N’Dour’s reign—2007’s Rokku Mi Rokka is the newest of his 20 studio albums—has not been without its flare-ups and outrages.
Five years ago, the release of Egypt aroused the furor of Muslims for giving voice (and rhythm) to passages from the Koran, igniting a debate over the role of music in worship that led to the album being banned in his native Senegal. N’Dour, and the tumult surrounding Egypt (which earned the superstar his first Grammy Award), are the subject of a just-released documentary titled "I Bring What I Love".
What N’Dour loves spills out of every groove of Rokku Mi Rokka, which features his return to the comparatively unfettered fusion style of early works like Joko and Nothing in Vain. While the minimum of Sufi chanting that dominated Egypt should appease his orthodox detractors, the album is peppered with more of N’Dour’s potent messages.

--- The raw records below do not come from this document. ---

-- ==== Sys2Proof/Machine/ResetClk.lean ====
section
/-! DEFINITION. Reset, clocks and the staged start (13): reset sources, the release order, PLLs, the clock
monitor, resetting one block, kindling. -/

namespace Sys2Proof.Machine

/-! ### Reset sources (R468 to R471) -/

/-- The lamp domain starts again (R468, R475). -/
def lampStart (s : State) (cause : Nat) : State :=
  let s := powerReset s
  setF { s with release := { s.release with poweredAt := s.lampTime } } Reg.RST_CAUSE (2 ^ cause) 0

/-- POWER_ON (R413, R468): the whole module. A reversed input that was latched is reported. -/
def execPowerOn (s : State) : Host.Outcome State Fault Refusal :=
  let s := addF (lampStart s 0) Reg.RST_POR_COUNT 1 0
  .next (if s.power.reversedLatch then
      let s := setF { s with power := { s.power with reversedLatch := false } } Reg.PWR_INPUT_STAT_REVERSED_SEEN 1 0
      addF (logFault s (blockItem Err.PWR_INPUT_REVERSED (identOf 0x05 0) [])) Reg.LAMP_NV_WRITES 1 0
    else s)

/-- BROWN_OUT (R468): of the lamp rail, the whole module; of the rim-logic rail, a module reset. -/
def execBrownOut (lampRail : Bool) (s : State) : Host.Outcome State Fault Refusal :=
  .next (if lampRail then
      let s := lampStart s 1
      { s with release := { s.release with causes := [1] } }
    else resetNow s 1)

/-- RESET_N (R468): a reading at a rising edge of the lamp clock; the tenth low one resets the module. -/
def execResetN (low : Bool) (s : State) : Host.Outcome State Fault Refusal :=
  let n := if low then s.pins.resetLow + 1 else 0
  let s := { s with pins := { s.pins with
    resetLow := n, lowSince := if low then some (s.pins.lowSince.getD s.lampTime) else none } }
  .next (if n = 10 then resetNow s 2 else s)

/-- The release of a host port (R475, R476). -/
def releasePort (s : State) (h : Nat) : State :=
  if s.pins.perst.getD h true || !s.release.counted.contains (1, h) || getF s Reg.RST_STAGE_STEP 0 < 5 || s.power.shut then s
  else
    let s := { s with release := { s.release with released := addOnce s.release.released (6, h) } }
    setF s Reg.CLK_PLL_STAT_GATED 0 (256 + h)

/-- A host port put into reset (R468, R469): its queues fail over. -/
def resetPort (s : State) (h : Nat) : State :=
  let s := portDown s h
  setF { s with release := { s.release with released := s.release.released.filter (· != (6, h)) } } Reg.CLK_PLL_STAT_GATED 1 (256 + h)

Opening with a celebration of 44 years of Senegalese independence (“4-4-44”) and closing with a collaboration between N’Dour and American vocalist Neneh Cherry (“Wake Up (It’s Africa Calling)”), Rokku Mi Rokka is meant to promote efforts to bring first-world medicine to West Africa and beyond.
With his iconoclastic musical style and Wolof tongue, N’Dour has often tested the idea that the language of music is, indeed, universal. But as his tremendous popularity and artistry suggest, even the most challenging messages—musical, political or otherwise—will be heard when whispered (or shouted or sung) by a voice that commands our respect and moves our feet.